/-- 60_exceptions R232: reading for disassembly wraps as fetch does. -/
theorem test_hostDisassemble : hostDisassemble ((start []).memWrite 0x200 0xA3) 0x1200 = .ldI 0x300 := by decide +kernel

/-! ## Witnesses: what the hypotheses of the obligations ask for exists -/

/-- The state an outcome completes in. -/
def nextOf (r : Result) : State :=
  match r with
  | .next t => t
  | .fault _ => State.reset
  | .refused _ => State.reset

theorem next_of_completes (r : Result) (p : State → Bool) (h : completes r p = true) : r = .next (nextOf r) := by
  cases r <;> simp_all [completes, nextOf]

/-- The state after reset with this word at pc. -/
def holding (w : Word) : State := (start []).placeWord w

/-- DecodeOfEncode, at a NOP and at the ends of each field's range. -/
theorem witness_DecodeOfEncode : (Instr.nop 0x0123).wellFormed = true ∧ (Instr.jp 0xFFF).wellFormed = true ∧
    (Instr.drw 15 0 15).wellFormed = true ∧ (Instr.ldByte 15 0xFF).wellFormed = true := by decide

/-- The bytes of a CALL, at 0x200 and across the top of memory. -/
theorem witness_bytes : ∀ s ∈ [holding 0x2345, { start [] with pc := 0xFFF }.placeWord 0x2345],
    s.faulted = false ∧ s.nextOp = .tick ∧ s.memRead s.pc = 0x23 ∧ s.memRead (s.pc + 1) = 0x45 := by decide +kernel

/-- TickRunsDecodedInstruction. -/
theorem witness_TickRunsDecodedInstruction : ∀ s ∈ [holding 0x2345, { start [] with pc := 0xFFF }.placeWord 0x2345],
    s.faulted = false ∧ s.nextOp = .tick ∧ decode [s.memRead s.pc, s.memRead (s.pc + 1)] = .ok (.call 0x345, []) := by
  intro s hs
  obtain ⟨h₁, h₂, h₃, h₄⟩ := witness_bytes s hs
  rw [h₃, h₄]
  exact ⟨h₁, h₂, by decide⟩

/-- TickRunsDecodedInstruction and EndedStateIsFinal, in the midst of an unending schedule. -/
theorem witness_tick_of_cycle : { holding 0x1200 with unending := .cycle [.tick, .timerTick] }.nextOp = .tick ∧
    ended { holding 0x1200 with unending := .cycle [.tick, .timerTick] } := by decide +kernel

/-- FaultedTickChangesNothing. -/
theorem witness_FaultedTickChangesNothing : ∃ s : State, s.faulted = true ∧ s.nextOp = .tick :=
  ⟨{ start [] with faulted := true, status := .faulted .underflow }, rfl, rfl⟩

/-- EachTickReportsItsStatus: each clause at its bounds, with the status it reports. -/
def tickCases : List (State × Status) :=
  [({ holding 0x7001 with faulted := true, status := .faulted .overflow }, .faulted .overflow),
   (holding 0xF20A, .waiting), ({ holding 0xF20A with input := 0x8000 }, .running),
   ({ holding 0x2300 with sp := 62 }, .running), ({ holding 0x2300 with sp := 63 }, .faulted .overflow),
   ({ holding 0x2300 with sp := 255 }, .faulted .overflow), ({ holding 0x00EE with sp := 1 }, .faulted .underflow),
   ({ holding 0x00EE with sp := 2 }, .running), ({ holding 0x00EE with sp := 64 }, .running),
   ({ holding 0x6005 with status := .waiting }, .running)]

theorem witness_EachTickReportsItsStatus : ∀ c ∈ tickCases, LatchAgrees c.1 ∧ c.1.nextOp = .tick ∧
    completes (step c.1) (fun t => t.status == c.2) = true := by decide +kernel

/-- StatusIsNeverRead: a waiting block. -/
theorem witness_StatusIsNeverRead : ∃ s : State, s.faulted = false ∧ s.nextOp = .tick ∧ s.status = .waiting :=
  ⟨{ start [] with status := .waiting }, rfl, rfl, rfl⟩

/-- SoundTimerIsNeverRead: LD DT,Vx is not LD ST,Vx. -/
theorem witness_SoundTimerIsNeverRead : ∀ x, Instr.ldDtVx 0 ≠ .ldStVx x := by decide

/-- StepKeepsInvariant: a CALL with the last free slot, and one on the full stack. -/
theorem witness_StepKeepsInvariant : ∀ s ∈ [{ holding 0x2300 with sp := 62 }, { holding 0x2300 with sp := 64 }],
    (Memory.wf s.mem ∧ StackBounded s ∧ LatchAgrees s) ∧ completes (step s) (fun _ => true) = true := by decide +kernel

/-- EveryStepCompletes: a full stack and a Load of the most bytes. -/
theorem witness_EveryStepCompletes : ∃ s : State, StackBounded s ∧ LoadBounded s ∧
    s.nextOp = .load (List.replicate 3584 0) :=
  ⟨{ start [] with sp := 64, schedule := [.load (List.replicate 3584 0)] }, by decide, by
    intro program h
    cases h
    exact Nat.le_of_eq List.length_replicate, rfl⟩

/-- A faulted state, about to perform this operation. -/
def faultedBefore (op : HostOp) : State :=
  { start [] with faulted := true, status := .faulted .overflow, schedule := [op] }

/-- LatchIsSticky: every host operation but Reset. -/
theorem witness_LatchIsSticky : ∀ op ∈ [HostOp.tick, .timerTick, .load [1, 2], .setInput 3],
    (faultedBefore op).faulted = true ∧ (∀ font, (faultedBefore op).nextOp ≠ .reset font) ∧
      ∃ t, step (faultedBefore op) = .next t := by
  intro op hop
  simp at hop
  rcases hop with rfl | rfl | rfl | rfl <;> exact ⟨rfl, by simp [faultedBefore, State.nextOp], _, rfl⟩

TASK GOAL: The line with "simp at hop" and all the lines after it in the records above are to be output exactly, with nothing added.

WRITTEN SOLUTION:
  simp at hop
  rcases hop with rfl | rfl | rfl | rfl <;> exact ⟨rfl, by simp [faultedBefore, State.nextOp], _, rfl⟩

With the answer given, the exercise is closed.